The purpose of this clinical trial is to evaluate the safety and effectiveness of ONO-2808 in patients with Multiple System Atrophy with cerebellar variant (MSA-C)and Multiple System Atrophy with parkinsonian variant (MSA-P).MSA is a rare, rapidly progressing, fatal, adult-onset neurodegenerative disorder of the central and autonomic nervous systems that is characterized clinically by a variable combination of parkinsonism, cerebellar impairment, and autonomic and motor dysfunctions ONO-2808 is an investigational drug meaning that its safety, effects, and how it works are still being studied. This is a randomized (assigned by chance), placebo-controlled study, which means that some participants will receive a fake treatment (placebo) while others get the real treatment. The placebo treatment looks like the ONO-2808 medications but doesn't contain any active ingredient. The medication is in pill form and will be administered orally. This research is also double-blind, meaning that neither the participants nor the researcher will know which treatment they will be receiving. If participants choose to take part in the study they will be asked to attend up to 16 visits and the study will take up to 34 weeks. During the study, participants will be asked to go through a screening period (up to 6 weeks). The purpose of this screening period is to make sure study participants meet all the study criteria. If participants meet all study criteria, they may be asked to volunteer for the double-blind treatments. The duration of the double-blind treatment is 24 weeks which consists of 14 visits, some visits will be done at the study center/ hospital and the remaining visits will be done by a nurse from IQVIA's Research Nurse and Phlebotomy Solutions (RNPS) at participants' home. During visits, participants should anticipate tests including electrocardiograms (ECGs), vitals measurements (including temperature, blood pressure, and heart rate), and a physical/neurological examination. Some of the risks include nausea, vomiting, abdominal pain, loss of appetite, dark urine, yellow eyes, and persistent fatigue.

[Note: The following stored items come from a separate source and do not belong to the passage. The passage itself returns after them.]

-- ==== Sys2Proof/Machine/Ports.lean ====
section
/-! DEFINITION. Port registers, messages, the inbox and the Retriever (R229 to R236, R411 to R413). -/

namespace Sys2Proof.Machine

open Sys2Proof

/-! ## Sends -/

/-- The target a send names: ILLEGAL with high bits set, WINDOW reason 7 outside the job (R229, R405). -/
def State.sendFault (s : State) (w : Word) : Option Act :=
  if fld w 11 53 ≠ 0 then some (.illegal 3)
  else if s.inJob s.cur.core (fld w 0 11) then none
  else some (.trap 0x07 0 (memInfo 7 1 3 s.me.asid 0 false))

/-- Whether a returned write of this core to core d is waiting to be sent again (R230). -/
def State.returnedTo (s : State) (d : Nat) : Bool := s.portWrites.any (fun w => w.returned && w.src == s.cur.core && w.dst == d)

/-- The target of a returned write that a send to core d waits behind: one of this core to d, or one of the thread itself to any core (R230). -/
def State.behindReturned (s : State) (d : Nat) : Option Nat :=
  if s.returnedTo d then some d
  else (s.portWrites.find? (fun w => w.returned && w.src == s.cur.core && w.slot == s.cur.slot)).map (·.dst)

/-- Whether an earlier access, remote write or message of the slot is still to be performed, which a send comes after (R230). -/
def State.sendHeld (s : State) : Bool :=
  let c := s.cur.core
  let t := s.cur.slot
  !s.me.acc.isEmpty || s.portWrites.any (fun w => w.src == c && w.slot == t) || s.messages.any (fun m => m.src == c && m.slot == t)

/-- The waits of RPUT and MSEND, then the send itself (R230, R233). -/
def State.send (s : State) (d : Nat) (f : State → State) : Act :=
  match s.behindReturned d with
  | some e => .wait (.send e)
  | none => if s.sendHeld || s.startHeld s.me then .wait .settle
    else .done (f { s with nextId := s.nextId + 1 })

/-- RPUT (R230). -/
def execRput (a b : Reg) (idx : BitVec 5) (s : State) : Out State :=
  issue { rs := [a, b] } (fun s =>
    match s.sendFault (s.me.rd a) with
    | some t => t
    | none =>
      let d := fld (s.me.rd a) 0 11
      s.send d (fun t => { t with portWrites := t.portWrites ++ [{ id := s.nextId, slot := s.cur.slot, src := s.cur.core, dst := d, idx := idx.toNat, val := s.me.rd b, returned := false }] })) s

/-- MSEND (R233); word 1 is 0 without a third register. -/
def execMsend (a b c : Reg) (s : State) : Out State :=
  issue { rs := [a, b, c] } (fun s =>
    match s.sendFault (s.me.rd a) with
    | some t => t
    | none =>
      let d := fld (s.me.rd a) 0 11
      s.send d (fun t => { t with messages := t.messages ++ [{ id := s.nextId, slot := s.cur.slot, src := s.cur.core, dst := d, w0 := s.me.rd b, w1 := s.me.rd c }] })) s

/-! ## Port registers -/

/-- Whether another slot of the core waits for register idx since before router cycle n (R231). -/
def Core.rtakeBefore (k : Core) (t idx n : Nat) : Bool :=
  k.slots.any (fun p => p.1 != t && (match p.2.park with | some w => w.kind == .rtake idx && decide (w.since < n) | none => false))

/-- When the issuing slot's RTAKE issued: the start of its park, or now. -/
def Slot.waitsSince (x : Slot) (k : Park) (now : Nat) : Nat :=
  match x.park with | some w => if w.kind = k then w.since else now | none => now

/-- Register idx taken: presence clears and the oldest held write to it, if any, is presented (R231). -/
def Core.takePort (k : Core) (idx : Nat) : Core :=
  match k.held.find? (fun w => w.idx == idx) with
  | some w => { k with held := k.held.erase w, ports := tset k.ports idx { present := true, val := w.val } }
  | none => { k with ports := tset k.ports idx { present := false, val := 0 } }

/-- RTAKE (R231). -/
def execRtake (d : Reg) (idx : BitVec 5) (s : State) : Out State :=
  let since := s.me.waitsSince (.rtake idx.toNat) s.rtime.toNat
  issue { ws := [d] } (fun s =>
    let p := tget s.mine.ports idx.toNat Port.reset
    if p.present && !s.mine.rtakeBefore s.cur.slot idx.toNat since then
      .done ((s.onMine (fun k => k.takePort idx.toNat)).onMe (fun x => x.wr d p.val))
    else .wait (.rtake idx.toNat)) s

/-- RPEEK (R232). -/
def execRpeek (d : Reg) (s : State) : Out State :=
  issue { ws := [d], late := false } (fun s => .done (s.onMe (fun x => x.wr d (presence s.mine.ports)))) s

/-- PORT_WRITE_ARRIVAL (R230): write idx of those in flight, in issue order from its sender to its target: taken, held, or returned; at a core that has
ended it has no effect. (DESIGN CHOICE, log entry 69) -/
def execPortWriteArrival (idx : Nat) (s : State) : Out State :=
  .next (match s.portWrites[idx]? with
    | some w =>
      let k := s.core w.dst
      if (s.portWrites.take idx).any (fun v => v.src == w.src && v.dst == w.dst) || k.vf.moving.isSome || s.seamHolds 3 w.src w.dst then s
      else
        let s' := { s with portWrites := s.portWrites.eraseIdx idx }
        if k.phase ≠ .running ∨ k.job ≠ (s.core w.src).job then s'
        else if !(tget k.ports w.idx Port.reset).present then s'.onCore w.dst (fun k => { k with ports := tset k.ports w.idx { present := true, val := w.val } })
        else if k.held.length < Config.holdStore then s'.onCore w.dst (fun k => { k with held := k.held ++ [{ w with returned := false }] })
        else { s with portWrites := s.portWrites.set idx { w with returned := true } }
    | none => s)

/-! ## Messages -/

/-- TINFO of INBOX (R413). -/
def inboxInfo (k : Core) : Word :=
  BitVec.ofNat 64 (k.inbox.length % 64 + k.hcap % 2 ^ 16 * 2 ^ 16 + (match k.staging with | m :: _ => m.src % 2048 | [] => 0) * 2 ^ 32)

/-- A full heap with a staged message raises INBOX at slot 0 (R413). (DEDUCED, log entry 22) -/
def State.heapFull (s : State) (c : Nat) : State :=
  let k := s.core c
  if k.hcap ≤ k.heap ∧ k.staging ≠ [] then
    s.queueTrap c 0 (s.standTrap c 0 0x16 0 (inboxInfo k))
  else s

/-- The Retriever made live at the firmware entry, in domain 0 (R235). (DESIGN CHOICE, log entry 108) -/
def State.wakeRetriever (s : State) (c : Nat) : State :=
  let r := tget s.domCode 0 (0, 0)
  s.onSlot c 12 (fun x =>
    if x.mode = .free then { x.freed with mode := .live, pc := Config.retrieverEntry, dom := 0, codebase := r.1, codelim := r.2, prio := 3, eff := 3 } else x)

/-- MESSAGE_ARRIVAL (R235): message idx of those in flight, in send order from its sender to its target: into the inbox, or staged with the Retriever live;
at a core that has ended it has no effect. (DESIGN CHOICE, log entry 69) -/
def execMessageArrival (idx : Nat) (s : State) : Out State :=
  .next (match s.messages[idx]? with
    | some m =>
      let k := s.core m.dst
      if (s.messages.take idx).any (fun v => v.src == m.src && v.dst == m.dst) || k.vf.moving.isSome || s.seamHolds 3 m.src m.dst then s
      else
        let s' := { s with messages := s.messages.eraseIdx idx }
        if k.phase ≠ .running ∨ k.job ≠ (s.core m.src).job then s'
        else if !k.backlog && decide (k.inbox.length < Config.inboxDepth) then s'.onCore m.dst (fun k => { k with inbox := k.inbox ++ [m] })
        else if k.staging.length < Config.stagingDepth then
          let t := (s'.onCore m.dst (fun k => { k with backlog := true, staging := k.staging ++ [m] })).wakeRetriever m.dst
          if k.staging = [] then t.heapFull m.dst else t
        else (s.onCore m.dst (fun k => { k with backlog := true })).wakeRetriever m.dst
    | none => s)

/-- MRECV (R234): word 0, word 1, then the sender; the Retriever takes from the staging queue while its heap has room (R235, R413). (DEDUCED, log entry 40) -/
def execMrecv (a b c : Reg) (s : State) : Out State :=
  issue { ws := [a, b, c] } (fun s =>
    let k := s.mine
    let ret := s.cur.slot == 12
    match (if ret then (if k.heap < k.hcap then k.staging else []) else k.inbox) with
    | [] => .wait .mrecv
    | m :: r =>
      let s := s.onMine (fun k => if ret then { k with staging := r, heap := k.heap + 1 } else { k with inbox := r })
      let s := if ret then s.heapFull s.cur.core else s
      .done (s.onMe (fun x => ((x.wr a m.w0).wr b m.w1).wr c (BitVec.ofNat 64 m.src)))) s

/-- MPOLL (R234). -/
def execMpoll (d : Reg) (s : State) : Out State :=
  issue { ws := [d], late := false } (fun s => .done (s.onMe (fun x => x.wr d (pollWord s.mine.inbox.length s.mine.backlog)))) s

/-- LOOPB (R236): `.end` with an empty staging queue clears BACKLOG and frees the Retriever's slot. (DEDUCED, log entry 40) -/
def execLoopb (a b c : Reg) (fin : Bool) (s : State) : Out State :=
  issue { rs := [a, b, c], who := .retriever } (fun s =>
    let x := s.me
    let src := fld (x.rd c) 0 11
    if !s.inJob s.cur.core src then .trap 0x07 0 (memInfo 7 1 3 x.asid 0 false)
    else if Config.inboxDepth ≤ s.mine.inbox.length then .wait .loopb
    else
      let m : Msg := { id := 0, slot := 12, src := src, dst := s.cur.core, w0 := x.rd a, w1 := x.rd b }
      let s := s.onMine (fun k => { k with inbox := k.inbox ++ [m], heap := k.heap - 1 })
      if fin && s.mine.staging.isEmpty then .stay (((s.onMine (fun k => { k with backlog := false })).onMe (fun x => { x with icount := x.icount + 1 })).freeSlot s.cur.core 12)
      else .done s) s

end Sys2Proof.Machine
end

This study is for patients with hypertrophic cardiomyopathy (HCM). HCM is a condition where the heart muscle becomes abnormally thickened, which can sometimes block the blood flow out of the heart and results in the heart muscle working harder to pump blood to the body. Participants who have completed participation in a previous HCM study investigating the study drug, called aficamten (CK-3773274), will be eligible to participate in this study.

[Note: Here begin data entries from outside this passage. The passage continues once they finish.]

/-! ## STLOAD (R255, R388) -/

/-- Whether a class table obeys R243 and R244; a transition-0 entry with VALID = 0 is held to no NEXT, SIDE or OWNER, since an unfilled one is 0 in
every state (R256). (DEDUCED, log entry 71) -/
def tableOk (l : List Half) : Bool :=
  let e (i : Nat) : Nat := (l.getD i 0).toNat
  (List.range 256).all (fun i =>
    let s := i / 16
    let v := e i
    decide (v / 2 ^ 12 = 0) &&
    (if i % 16 = 0 then !entValid v || (entNext v == s && entSide v == 0 && entOwner v == 0)
     else !entValid v || entValid (e (16 * entNext v))))

/-- STLOAD (R255): its STAGE is an issue trap, that of its own read too (R387). (DEDUCED, log entry 46) -/
def execStload (a b : Reg) (s : State) : Out State :=
  let s0 := s
  issue { rs := [a, b] } (fun s =>
    let x := s.me
    let c := fld (x.rd a) 0 6
    if !aligned (x.rd b) 64 then .misaligned (x.rd b) 6
    else if spaceOf (x.rd b) = .reserved then s.blockNowhere (x.rd b)
    else if s.blockHeld (x.rd b) 512 then .wait .order
    else if s.objs.any (fun o => o.binder == x.dom && o.cls == c) then .trap 0x0B (x.rd b) (stageInfo 9 6 0 none)
    else match s.blockRead (x.rd b) 512 with
      | .ok l =>
        let t : List Half := (List.range 256).map (fun i => BitVec.ofNat 16 (ofBytes ((l.drop (2 * i)).take 2)))
        if tableOk t then .done { s with classes := tset s.classes (x.dom.toNat * 64 + c) t }
        else .trap 0x0B (x.rd b) (stageInfo 10 6 0 none)
      | .deny _ va _ d => if d.code = 0x0B then .trap 0x0B va (stageInfo d.reason 6 0 (s.blockObj va)) else .done (s.blockDenied va d)
      | r => s0.blockWait 0 r) s

end Sys2Proof.Machine
end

The study is done to collect long-term safety and tolerability data, including assessments of cardiac structure and function during chronic dosing with aficamten. Aficamten is a tablet taken by mouth. This is an open label study (the participants and study team will know the dose of aficamten taken at any given time). If your screening results show you are eligible to continue in the study, you will visit the research site for the "first dosing day" (Day 1), followed by visits at Weeks 2, 4, 6, 12, then every 12 weeks thereafter. Study related procedures include blood work, echocardiograms (ultrasound test of the heart), electrocardiogram (recording of heart's electrical activity), physical exams, and questionnaires. Risks associated with this study include shortness of breath, nausea, diarrhea, headaches and dizziness.

This is a global, Phase 3b/4, randomized, open-label, efficacy assessor-blinded, multi-center study that will evaluate upadacitinib compared to dupilumab in adult subjects with moderate to severe AD and inadequate response to dupilumab after at least 6 months of current use. The study consists of a 35-day Screening Period; an 8-week randomized, open-label, efficacy assessor blinded treatment period for all participants (Period 1); a 24-week open-label, efficacy assessor-blinded extension period for all participants who finish Period 1 (Period 2) (total duration of Period 1 and Period 2 is 32 weeks); and a 30-day Follow-up visit.